9.『レイラ・スリマニ、スプリンゴラ『合意』について語る(2020年3月1日掲載)
レイラ・スリマニもすっかりわがブログの常連になってしまい、現在までスリマニ関連の記事は8本載せている。第3作めの小説であり3巻におよぶ長編となる『他人の国(Le Pays des Autres)』の第一部が3月5日に刊行になり、向風三郎はラティーナ連載の最終回(2020年5月号)にその紹介記事を書いた。フェミニストにして反レイシズムの論客としてメディア上で鋭く発言するこの作家の姿はまぶしい。2020年のわがブログが、ヴァネッサ・スプリンゴラ、ヴィルジニー・デパント、レイラ・スリマニを何度も登場させたのは、彼女たちのパワーにどれほど私が敬服しているか、ということである。『他人の国』第二部は2021年に最も待望されている書であり、必ずここで紹介することを約束する。

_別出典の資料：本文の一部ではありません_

-- ==== Sys2Proof/Laws/Commands.lean ====
section
/-! SUPPORT. What a sequencer step of any command can do to the voices, the queue and the ring, to the clip store, and to the command in progress, each said once as a list of cases. -/

namespace Sys2Proof.Machine

/-! ### Volumes and operands -/

theorem clampv_le (x : Int) : clampv x ≤ 32768 := by
  unfold clampv
  omega

theorem volumeOperand_le (w : Word) : volumeOperand w ≤ 32768 := clampv_le _

/-- The three ends of a voice command (R233). -/
theorem onVoice_cases (op : Byte) (v : Nat) (act : State → State) (s : State) :
    (s.nVoices ≤ v ∧ onVoice op v act s = s.raise .badIndex op (idx8 v)) ∨
    (v < s.nVoices ∧ (s.voiceAt v).inUse = false ∧ onVoice op v act s = s.complete 1) ∨
    (v < s.nVoices ∧ (s.voiceAt v).inUse = true ∧ onVoice op v act s = act s) := by
  unfold onVoice
  by_cases h : s.nVoices ≤ v
  · exact .inl ⟨h, if_pos h⟩
  · rw [if_neg h]
    cases hu : (s.voiceAt v).inUse with
    | false => exact .inr (.inl ⟨by omega, rfl, if_pos (by simp)⟩)
    | true => exact .inr (.inr ⟨by omega, rfl, if_neg (by simp)⟩)

/-! ### The ring -/

/-- Every frame of the ring has rch samples, where rch is 1 or 2 (10_state.md R27). -/
def Ring.framesOk (r : Ring) : Prop := r.ch = 1 ∨ r.ch = 2 → ∀ f ∈ r.buf, f.samples.length = r.ch

/-- A ring that a step leaves as it was, or, bound, with its flag `closed` and its frames changed, their samples still rch. -/
def Ring.KeptBy (r r' : Ring) : Prop :=
  r' = r ∨ r.bound = true ∧ ∃ c b, r' = { r with closed := c, buf := b } ∧ (r.framesOk → r'.framesOk)

theorem ring_keptBy_resetStream (s : State) : s.ring.KeptBy s.resetStream.ring := by
  show s.ring.KeptBy (if s.ring.bound then { s.ring with closed := true, buf := [] } else s.ring)
  split
  · exact .inr ⟨by assumption, _, _, rfl, fun _ _ => nofun⟩
  · exact .inl rfl

theorem ring_keptBy_closeRing (s : State) : s.ring.KeptBy s.closeRing.ring := by
  rw [State.closeRing_ring]
  split
  · exact .inr ⟨by assumption, _, _, rfl, id⟩
  · exact .inl rfl

theorem ring_keptBy_ringAppend (s : State) : s.ring.KeptBy s.ringAppend.ring := by
  unfold State.ringAppend
  split
  · rename_i h
    simp only [Bool.and_eq_true] at h
    refine .inr ⟨h.1, _, _, rfl, fun hk hc f hf => ?_⟩
    rcases List.mem_append.1 hf with hf | hf
    · exact hk hc f hf
    · exact length_samples_ringFrames (s := s) hc f hf
  · exact .inl rfl

theorem ring_keptBy_readFrameStep (j : Job) (s : State) : s.ring.KeptBy (readFrameStep j s).ring := by
  unfold readFrameStep
  dsimp only
  split <;> rename_i hq <;> first
    | exact .inl rfl
    | (have e := congrArg (fun x => x.2.2) hq
       dsimp only at e
       subst e
       first
         | (refine .inl ?_; simp; done)
         | (have h := ring_keptBy_closeRing (State.setEosSeen true (State.syncStep Instr.readFrame.opcode j.progress.skipped s).2.2)
            simpa using h))

theorem ring_keptBy_decodeFrameStep (j : Job) (s : State) : s.ring.KeptBy (decodeFrameStep j s).ring := by
  unfold decodeFrameStep
  dsimp only
  split
  · exact .inl rfl
  · rename_i f _
    split
    · exact .inl rfl
    · split
      · exact .inl rfl
      · split
        · have h := ring_keptBy_ringAppend (s.decodeCurrent Instr.decodeFrame.opcode f).1
          rw [decodeCurrent_ring] at h
          exact h
        · refine .inl ?_
          simp

/-! ### Voices, queue and ring -/

/-- What a sequencer step can do to the voices, the queue and the ring. -/
inductive VoiceEffect (s t : State) : Prop where
  /-- Nothing, but that a bound ring may be closed or its frames change. -/
  | none (voices : t.voices = s.voices) (fifo : t.mixer.fifo = s.mixer.fifo) (ring : s.ring.KeptBy t.ring)
  /-- The state, volume or loop flag of one slot in use. -/
  | set (v : Nat) (st : VoiceState) (vol : Nat) (lp : Bool) (lt : v < s.voices.length)
      (inUse : (s.voiceAt v).inUse = true) (volOk : vol = (s.voiceAt v).vol ∨ vol ≤ 32768)
      (voices : t.voices = s.voices.set v { s.voiceAt v with state := st, vol := vol, loop := lp })
      (fifo : t.mixer.fifo = s.mixer.fifo) (ring : t.ring = s.ring)
  /-- A new clip voice in a free slot, on a valid clip. -/
  | clip (v c : Nat) (lp : Bool) (vol : Nat) (free : s.freeSlot = some v) (volOk : vol ≤ 32768)
      (desc : s.clipError c = Option.none)
      (voices : t.voices = s.voices.set v (newClipVoice c (s.descAt c) lp vol))
      (fifo : t.mixer.fifo = s.mixer.fifo ++ [v]) (ring : t.ring = s.ring)
  /-- A new stream voice in a free slot, with the ring bound to it. -/
  | stream (v ch vol : Nat) (free : s.freeSlot = some v) (volOk : vol ≤ 32768) (unbound : s.ring.bound = false)
      (frames : s.stream.nframes ≠ 0) (channels : ch = s.streamChannels)
      (voices : t.voices = s.voices.set v (newStreamVoice ch vol))
      (fifo : t.mixer.fifo = s.mixer.fifo ++ [v])
      (ring : t.ring = { bound := true, closed := false, voice := v, ch := ch, buf := [] })
  /-- The poison pill of MIXER_STOP. -/
  | poison (voices : t.voices = s.poison.voices) (fifo : t.mixer.fifo = []) (ring : t.ring = s.poison.ring)

theorem voiceEffect_of_same {s t : State} (hv : t.voices = s.voices) (hm : t.mixer = s.mixer)
    (hr : t.ring = s.ring) : VoiceEffect s t := .none hv (by rw [hm]) (.inl hr)

/-- A voice command that changes one slot in use. -/
theorem voiceEffect_onVoice (op : Byte) (v : Nat) (act : State → State) (s : State)
    (h : v < s.voices.length → (s.voiceAt v).inUse = true → VoiceEffect s (act s)) :
    VoiceEffect s (onVoice op v act s) := by
  rcases onVoice_cases op v act s with ⟨-, e⟩ | ⟨-, -, e⟩ | ⟨h1, h2, e⟩
  · rw [e]; exact voiceEffect_of_same rfl rfl rfl
  · rw [e]; exact voiceEffect_of_same rfl rfl rfl
  · rw [e]; exact h h1 h2

/-- The effect of a sequencer step on the voices, for every command. -/
theorem voiceEffect_body (i : Instr) (j : Job) (s : State) : VoiceEffect s (bodyOf i j s) := by
  cases i with
  | nop => exact voiceEffect_of_same rfl rfl rfl
  | resetStream => exact .none rfl rfl (ring_keptBy_resetStream s)
  | readFrame => exact .none (by simp [bodyOf]) (by simp [bodyOf]) (ring_keptBy_readFrameStep j s)
  | decodeFrame => exact .none (by simp [bodyOf]) (by simp [bodyOf]) (ring_keptBy_decodeFrameStep j s)
  | loadClip c => exact voiceEffect_of_same (by simp [bodyOf]) (by simp [bodyOf]) (by simp [bodyOf])
  | playStream =>
    show VoiceEffect s (playStreamStep j s)
    unfold playStreamStep
    dsimp only
    split
    · exact voiceEffect_of_same rfl rfl rfl
    · rename_i hb
      split
      · exact voiceEffect_of_same rfl rfl rfl
      · split
        · exact voiceEffect_of_same rfl rfl rfl
        · split
          · exact voiceEffect_of_same rfl rfl rfl
          · rename_i v hv
            exact .stream v s.streamChannels _ hv (volumeOperand_le _) (by simpa using hb) (by assumption) rfl rfl rfl rfl
  | clipDefine c => exact voiceEffect_of_same (by simp [bodyOf]) (by simp [bodyOf]) (by simp [bodyOf])
  | clipFreeAll => exact voiceEffect_of_same (by simp [bodyOf]) (by simp [bodyOf]) (by simp [bodyOf])
  | mixerStart =>
    refine .none (by simp [bodyOf]) ?_ (.inl (by simp [bodyOf]))
    show (mixerStartStep j s).mixer.fifo = _
    unfold mixerStartStep
    repeat' split
    all_goals rfl
  | mixerStop =>
    show VoiceEffect s (mixerStopStep j s)
    unfold mixerStopStep
    split
    · split <;> exact voiceEffect_of_same rfl rfl rfl
    · split <;> exact .poison rfl rfl rfl
  | mixerSync =>
    refine .none (by simp [bodyOf]) ?_ (.inl (by simp [bodyOf]))
    show (mixerSyncStep j s).mixer.fifo = _
    unfold mixerSyncStep
    repeat' split
    all_goals rfl
  | playVoice c loop =>
    show VoiceEffect s (playVoiceStep c loop j s)
    unfold playVoiceStep
    dsimp only
    split
    · exact voiceEffect_of_same rfl rfl rfl
    · rename_i hc
      split
      · exact voiceEffect_of_same rfl rfl rfl
      · rename_i v hv
        exact .clip v c loop _ hv (volumeOperand_le _) hc rfl rfl rfl
  | pauseVoice v =>
    refine voiceEffect_onVoice (Instr.pauseVoice v).opcode v
      (fun s => (s.setVoice v (s.voiceAt v).pause).complete 0) s fun h1 h2 => ?_
    refine .set v (s.voiceAt v).pause.state (s.voiceAt v).vol (s.voiceAt v).loop h1 h2 (.inl rfl) ?_ rfl rfl
    show s.voices.set v (s.voiceAt v).pause = _
    congr 1
    unfold Voice.pause
    split <;> rfl
  | resumeVoice v =>
    refine voiceEffect_onVoice (Instr.resumeVoice v).opcode v
      (fun s => (s.setVoice v (s.voiceAt v).resume).complete 0) s fun h1 h2 => ?_
    refine .set v (s.voiceAt v).resume.state (s.voiceAt v).vol (s.voiceAt v).loop h1 h2 (.inl rfl) ?_ rfl rfl
    show s.voices.set v (s.voiceAt v).resume = _
    congr 1
    unfold Voice.resume
    split <;> rfl
  | stopVoice v =>
    exact voiceEffect_onVoice (Instr.stopVoice v).opcode v
      (fun s => (s.setVoice v { s.voiceAt v with state := .stopped }).complete 0) s fun h1 h2 =>
      .set v .stopped (s.voiceAt v).vol (s.voiceAt v).loop h1 h2 (.inl rfl) rfl rfl rfl
  | setVolume v =>
    exact voiceEffect_onVoice (Instr.setVolume v).opcode v
      (fun s => (s.setVoice v { s.voiceAt v with vol := volumeOperand j.arg0 }).complete 0) s fun h1 h2 =>
      .set v (s.voiceAt v).state _ (s.voiceAt v).loop h1 h2 (.inr (volumeOperand_le j.arg0)) rfl rfl rfl
  | setLoop v loop =>
    refine voiceEffect_onVoice (Instr.setLoop v loop).opcode v (setLoopEffect v loop) s fun h1 h2 => ?_
    unfold setLoopEffect
    split
    · exact voiceEffect_of_same rfl rfl rfl
    · exact .set v (s.voiceAt v).state (s.voiceAt v).vol loop h1 h2 (.inl rfl) rfl rfl rfl
  | bypassWrite c => exact voiceEffect_of_same (by simp [bodyOf]) (by simp [bodyOf]) (by simp [bodyOf])

/-- A sequencer step sets STOPPED_MASK bits only by the poison pill (R244, R256). -/
theorem stopped_body (i : Instr) (j : Job) (s : State) :
    (bodyOf i j s).stopped = s.stopped ∨ (bodyOf i j s).stopped = s.poison.stopped := by
  have voice : ∀ (op : Byte) (v : Nat) (act : State → State),
      (∀ u : State, (act u).stopped = u.stopped) → (onVoice op v act s).stopped = s.stopped := by
    intro op v act h
    rcases onVoice_cases op v act s with ⟨-, e⟩ | ⟨-, -, e⟩ | ⟨-, -, e⟩ <;> rw [e]
    · rfl
    · rfl
    · exact h s
  cases i with
  | mixerStop =>
    show (mixerStopStep j s).stopped = _ ∨ (mixerStopStep j s).stopped = _
    unfold mixerStopStep
    split
    · split <;> exact .inl rfl
    · split <;> exact .inr rfl
  | pauseVoice v => exact .inl (voice _ _ (fun s => (s.setVoice v (s.voiceAt v).pause).complete 0) fun _ => rfl)
  | resumeVoice v => exact .inl (voice _ _ (fun s => (s.setVoice v (s.voiceAt v).resume).complete 0) fun _ => rfl)
  | stopVoice v =>
    exact .inl (voice _ _ (fun s => (s.setVoice v { s.voiceAt v with state := .stopped }).complete 0) fun _ => rfl)
  | setVolume v =>
    exact .inl (voice _ _ (fun s => (s.setVoice v { s.voiceAt v with vol := volumeOperand j.arg0 }).complete 0)
      fun _ => rfl)
  | setLoop v loop =>
    refine .inl (voice _ _ (setLoopEffect v loop) fun u => ?_)
    unfold setLoopEffect
    split <;> rfl
  | _ => exact .inl (by simp [bodyOf])

/-! ### The slots after the poison pill -/

theorem voiceAt_poison (s : State) (u : Nat) :
    s.poison.voiceAt u = if (s.voiceAt u).inUse = true then (s.voiceAt u).removed else s.voiceAt u := by
  show (s.removeVoices (s.slotsWhere Voice.inUse)).voiceAt u = _
  rw [voiceAt_removeVoices]
  simp only [mem_slotsWhere]
  by_cases h : (s.voiceAt u).inUse = true
  · simp [h, lt_of_inUse s h]
  · simp [h]

@[simp] theorem length_voices_poison (s : State) : s.poison.voices.length = s.voices.length :=
  length_voices_removeVoices s _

10. 『ベルナール・ベローさんを悼む(2020年8月2日掲載)
パリの日本語新聞オヴニーをはじめ、当地の日本語メディアの草分けだったエディシオン・イリフネの創始者ベルナール・ベローさんが7月30日に亡くなった。小沢君江夫人と共に私には本当にお世話になった人。十年を超える闘病の末だったが、私は同じ病気の後輩であり、ジョルジュ・ポンピドゥー病院で偶然出会った時、この病気とのつきあい方をいろいろアドバイスしてくださった。70年代からのベローさんと小沢さんの市民視線のエディトリアルを貫く紙面はどれだけ私に影響を与えたことか。葬儀のあとで小沢さんが「もう(パリの)70年代の記憶がある人がいないのよ」と言っていたが、私は79年(オヴニー創刊の年)にフランスに移住したのでその新聞デビューを知っている。ツワモノだったなぁ、ベローさんは。合掌。